## [Extracted material]
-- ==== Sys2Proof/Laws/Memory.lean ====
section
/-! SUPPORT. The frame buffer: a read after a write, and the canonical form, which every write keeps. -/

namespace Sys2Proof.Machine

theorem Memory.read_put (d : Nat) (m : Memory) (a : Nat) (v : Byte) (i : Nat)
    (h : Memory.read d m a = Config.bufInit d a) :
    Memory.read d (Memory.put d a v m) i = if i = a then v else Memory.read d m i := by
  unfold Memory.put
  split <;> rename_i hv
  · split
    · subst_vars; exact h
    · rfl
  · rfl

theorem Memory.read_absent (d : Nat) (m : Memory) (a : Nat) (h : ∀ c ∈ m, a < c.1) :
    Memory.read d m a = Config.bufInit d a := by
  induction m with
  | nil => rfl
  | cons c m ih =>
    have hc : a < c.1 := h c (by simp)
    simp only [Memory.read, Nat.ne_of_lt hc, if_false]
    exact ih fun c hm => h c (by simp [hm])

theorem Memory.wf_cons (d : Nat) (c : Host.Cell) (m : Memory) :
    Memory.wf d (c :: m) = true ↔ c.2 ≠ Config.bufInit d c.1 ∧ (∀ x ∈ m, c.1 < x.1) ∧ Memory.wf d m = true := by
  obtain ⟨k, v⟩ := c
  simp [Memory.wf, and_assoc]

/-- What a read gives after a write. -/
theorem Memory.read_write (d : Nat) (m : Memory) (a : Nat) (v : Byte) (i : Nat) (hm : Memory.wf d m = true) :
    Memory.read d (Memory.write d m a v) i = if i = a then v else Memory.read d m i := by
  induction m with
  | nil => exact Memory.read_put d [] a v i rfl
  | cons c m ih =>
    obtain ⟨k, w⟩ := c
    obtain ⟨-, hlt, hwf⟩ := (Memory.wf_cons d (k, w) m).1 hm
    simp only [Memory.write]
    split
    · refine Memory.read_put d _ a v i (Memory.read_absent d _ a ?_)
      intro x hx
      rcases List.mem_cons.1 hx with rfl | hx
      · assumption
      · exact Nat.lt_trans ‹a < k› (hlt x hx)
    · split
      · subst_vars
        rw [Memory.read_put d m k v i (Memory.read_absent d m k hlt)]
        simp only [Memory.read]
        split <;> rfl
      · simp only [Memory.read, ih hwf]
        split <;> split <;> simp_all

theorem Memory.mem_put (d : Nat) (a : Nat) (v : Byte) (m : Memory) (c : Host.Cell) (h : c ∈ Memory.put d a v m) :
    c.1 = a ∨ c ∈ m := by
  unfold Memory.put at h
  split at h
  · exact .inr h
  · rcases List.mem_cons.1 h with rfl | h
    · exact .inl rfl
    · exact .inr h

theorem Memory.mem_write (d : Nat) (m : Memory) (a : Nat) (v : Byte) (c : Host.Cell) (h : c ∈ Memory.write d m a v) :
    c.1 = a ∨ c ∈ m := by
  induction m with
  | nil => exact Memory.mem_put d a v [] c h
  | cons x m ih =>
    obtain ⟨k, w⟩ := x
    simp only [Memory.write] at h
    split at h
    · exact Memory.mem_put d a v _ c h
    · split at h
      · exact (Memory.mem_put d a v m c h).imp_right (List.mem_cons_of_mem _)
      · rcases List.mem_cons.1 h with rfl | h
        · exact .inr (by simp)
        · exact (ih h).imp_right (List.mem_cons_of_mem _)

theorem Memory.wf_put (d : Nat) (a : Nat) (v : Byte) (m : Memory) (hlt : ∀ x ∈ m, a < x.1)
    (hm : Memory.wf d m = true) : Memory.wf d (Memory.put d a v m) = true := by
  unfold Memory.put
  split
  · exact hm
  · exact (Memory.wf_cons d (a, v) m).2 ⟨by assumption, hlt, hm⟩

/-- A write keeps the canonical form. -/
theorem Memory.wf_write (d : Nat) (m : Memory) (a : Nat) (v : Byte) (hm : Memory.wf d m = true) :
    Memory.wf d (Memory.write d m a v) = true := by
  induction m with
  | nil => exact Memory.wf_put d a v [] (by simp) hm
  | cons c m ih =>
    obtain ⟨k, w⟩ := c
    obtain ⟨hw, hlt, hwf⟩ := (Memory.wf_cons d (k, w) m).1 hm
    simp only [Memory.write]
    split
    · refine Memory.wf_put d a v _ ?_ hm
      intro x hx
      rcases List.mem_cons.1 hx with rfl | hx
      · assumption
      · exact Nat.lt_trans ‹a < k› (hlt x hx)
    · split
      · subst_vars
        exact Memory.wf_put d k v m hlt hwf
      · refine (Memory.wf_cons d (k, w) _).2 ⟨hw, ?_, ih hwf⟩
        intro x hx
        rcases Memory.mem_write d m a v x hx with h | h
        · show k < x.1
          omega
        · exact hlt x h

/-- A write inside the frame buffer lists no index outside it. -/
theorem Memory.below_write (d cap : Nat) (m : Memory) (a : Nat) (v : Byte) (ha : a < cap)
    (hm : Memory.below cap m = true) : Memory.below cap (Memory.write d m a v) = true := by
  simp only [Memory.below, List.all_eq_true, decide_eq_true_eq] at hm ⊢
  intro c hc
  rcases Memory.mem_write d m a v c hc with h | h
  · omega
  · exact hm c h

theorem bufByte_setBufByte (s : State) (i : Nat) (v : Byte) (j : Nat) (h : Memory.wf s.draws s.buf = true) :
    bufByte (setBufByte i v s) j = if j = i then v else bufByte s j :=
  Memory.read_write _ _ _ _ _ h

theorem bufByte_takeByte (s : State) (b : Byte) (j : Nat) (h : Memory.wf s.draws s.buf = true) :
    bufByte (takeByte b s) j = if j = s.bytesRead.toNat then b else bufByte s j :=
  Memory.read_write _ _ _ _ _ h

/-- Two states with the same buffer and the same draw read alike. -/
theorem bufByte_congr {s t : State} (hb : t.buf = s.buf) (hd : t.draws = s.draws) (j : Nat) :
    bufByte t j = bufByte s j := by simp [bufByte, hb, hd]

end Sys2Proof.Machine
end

* * *

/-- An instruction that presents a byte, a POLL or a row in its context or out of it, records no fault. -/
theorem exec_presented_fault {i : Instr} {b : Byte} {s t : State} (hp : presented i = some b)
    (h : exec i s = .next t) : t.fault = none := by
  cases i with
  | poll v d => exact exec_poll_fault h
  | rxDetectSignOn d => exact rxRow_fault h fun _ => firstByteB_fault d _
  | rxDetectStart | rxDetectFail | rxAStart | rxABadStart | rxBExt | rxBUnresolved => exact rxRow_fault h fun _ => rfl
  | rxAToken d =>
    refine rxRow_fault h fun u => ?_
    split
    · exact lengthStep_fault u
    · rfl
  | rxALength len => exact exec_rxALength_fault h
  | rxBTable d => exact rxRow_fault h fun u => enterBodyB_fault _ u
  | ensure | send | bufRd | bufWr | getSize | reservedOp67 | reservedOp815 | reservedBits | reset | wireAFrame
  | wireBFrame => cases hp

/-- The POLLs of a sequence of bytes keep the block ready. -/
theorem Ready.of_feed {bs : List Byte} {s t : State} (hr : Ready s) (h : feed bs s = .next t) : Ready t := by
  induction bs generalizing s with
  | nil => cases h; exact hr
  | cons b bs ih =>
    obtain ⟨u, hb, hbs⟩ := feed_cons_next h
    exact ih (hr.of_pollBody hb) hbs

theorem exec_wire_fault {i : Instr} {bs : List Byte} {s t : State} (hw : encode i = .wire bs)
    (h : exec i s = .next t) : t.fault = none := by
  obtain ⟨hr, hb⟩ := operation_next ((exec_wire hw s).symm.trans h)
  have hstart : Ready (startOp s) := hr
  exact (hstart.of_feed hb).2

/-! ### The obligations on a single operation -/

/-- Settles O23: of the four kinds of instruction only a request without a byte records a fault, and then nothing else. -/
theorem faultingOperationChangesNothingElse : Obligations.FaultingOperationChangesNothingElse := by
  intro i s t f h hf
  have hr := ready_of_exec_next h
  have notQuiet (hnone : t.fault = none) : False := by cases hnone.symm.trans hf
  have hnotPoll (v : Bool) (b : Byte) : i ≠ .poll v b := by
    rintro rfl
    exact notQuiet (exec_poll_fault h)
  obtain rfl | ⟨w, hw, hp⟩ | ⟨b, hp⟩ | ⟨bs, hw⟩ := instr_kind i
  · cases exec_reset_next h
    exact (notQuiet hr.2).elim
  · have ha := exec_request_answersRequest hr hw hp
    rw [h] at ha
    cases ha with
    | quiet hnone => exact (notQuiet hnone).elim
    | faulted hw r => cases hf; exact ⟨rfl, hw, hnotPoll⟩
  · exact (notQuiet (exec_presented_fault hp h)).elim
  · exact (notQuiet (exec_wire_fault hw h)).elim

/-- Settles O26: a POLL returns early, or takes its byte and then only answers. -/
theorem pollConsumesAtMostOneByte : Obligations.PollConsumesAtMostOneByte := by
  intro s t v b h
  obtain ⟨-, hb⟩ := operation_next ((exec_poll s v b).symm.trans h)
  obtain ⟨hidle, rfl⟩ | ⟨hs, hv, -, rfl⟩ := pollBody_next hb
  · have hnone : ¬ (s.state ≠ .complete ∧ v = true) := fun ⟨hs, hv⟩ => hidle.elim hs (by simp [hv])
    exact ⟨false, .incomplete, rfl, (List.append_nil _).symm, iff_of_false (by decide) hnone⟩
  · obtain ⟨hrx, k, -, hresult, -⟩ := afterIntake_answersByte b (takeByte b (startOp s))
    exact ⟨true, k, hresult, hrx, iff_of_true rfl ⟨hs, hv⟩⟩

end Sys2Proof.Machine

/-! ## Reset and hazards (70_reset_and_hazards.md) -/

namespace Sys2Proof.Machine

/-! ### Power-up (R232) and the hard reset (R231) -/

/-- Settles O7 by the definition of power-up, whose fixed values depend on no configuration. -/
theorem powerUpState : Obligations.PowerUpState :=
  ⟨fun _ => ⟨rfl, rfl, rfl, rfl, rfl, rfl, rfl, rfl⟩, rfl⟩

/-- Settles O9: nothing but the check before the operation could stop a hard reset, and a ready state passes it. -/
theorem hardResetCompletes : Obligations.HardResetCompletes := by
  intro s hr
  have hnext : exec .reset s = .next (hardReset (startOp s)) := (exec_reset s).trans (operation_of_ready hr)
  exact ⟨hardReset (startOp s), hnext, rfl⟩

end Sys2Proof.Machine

## [Problem statement]
In the material above, locate the line containing "rw [Memory.read_put d" and the line containing "theorem Memory.wf_write (d". Transcribe exactly those two lines and every line between them, and nothing more.

## [Task answer]
        rw [Memory.read_put d m k v i (Memory.read_absent d m k hlt)]
        simp only [Memory.read]
        split <;> rfl
      · simp only [Memory.read, ih hwf]
        split <;> split <;> simp_all

theorem Memory.mem_put (d : Nat) (a : Nat) (v : Byte) (m : Memory) (c : Host.Cell) (h : c ∈ Memory.put d a v m) :
    c.1 = a ∨ c ∈ m := by
  unfold Memory.put at h
  split at h
  · exact .inr h
  · rcases List.mem_cons.1 h with rfl | h
    · exact .inl rfl
    · exact .inr h

theorem Memory.mem_write (d : Nat) (m : Memory) (a : Nat) (v : Byte) (c : Host.Cell) (h : c ∈ Memory.write d m a v) :
    c.1 = a ∨ c ∈ m := by
  induction m with
  | nil => exact Memory.mem_put d a v [] c h
  | cons x m ih =>
    obtain ⟨k, w⟩ := x
    simp only [Memory.write] at h
    split at h
    · exact Memory.mem_put d a v _ c h
    · split at h
      · exact (Memory.mem_put d a v m c h).imp_right (List.mem_cons_of_mem _)
      · rcases List.mem_cons.1 h with rfl | h
        · exact .inr (by simp)
        · exact (ih h).imp_right (List.mem_cons_of_mem _)

theorem Memory.wf_put (d : Nat) (a : Nat) (v : Byte) (m : Memory) (hlt : ∀ x ∈ m, a < x.1)
    (hm : Memory.wf d m = true) : Memory.wf d (Memory.put d a v m) = true := by
  unfold Memory.put
  split
  · exact hm
  · exact (Memory.wf_cons d (a, v) m).2 ⟨by assumption, hlt, hm⟩

/-- A write keeps the canonical form. -/
theorem Memory.wf_write (d : Nat) (m : Memory) (a : Nat) (v : Byte) (hm : Memory.wf d m = true) :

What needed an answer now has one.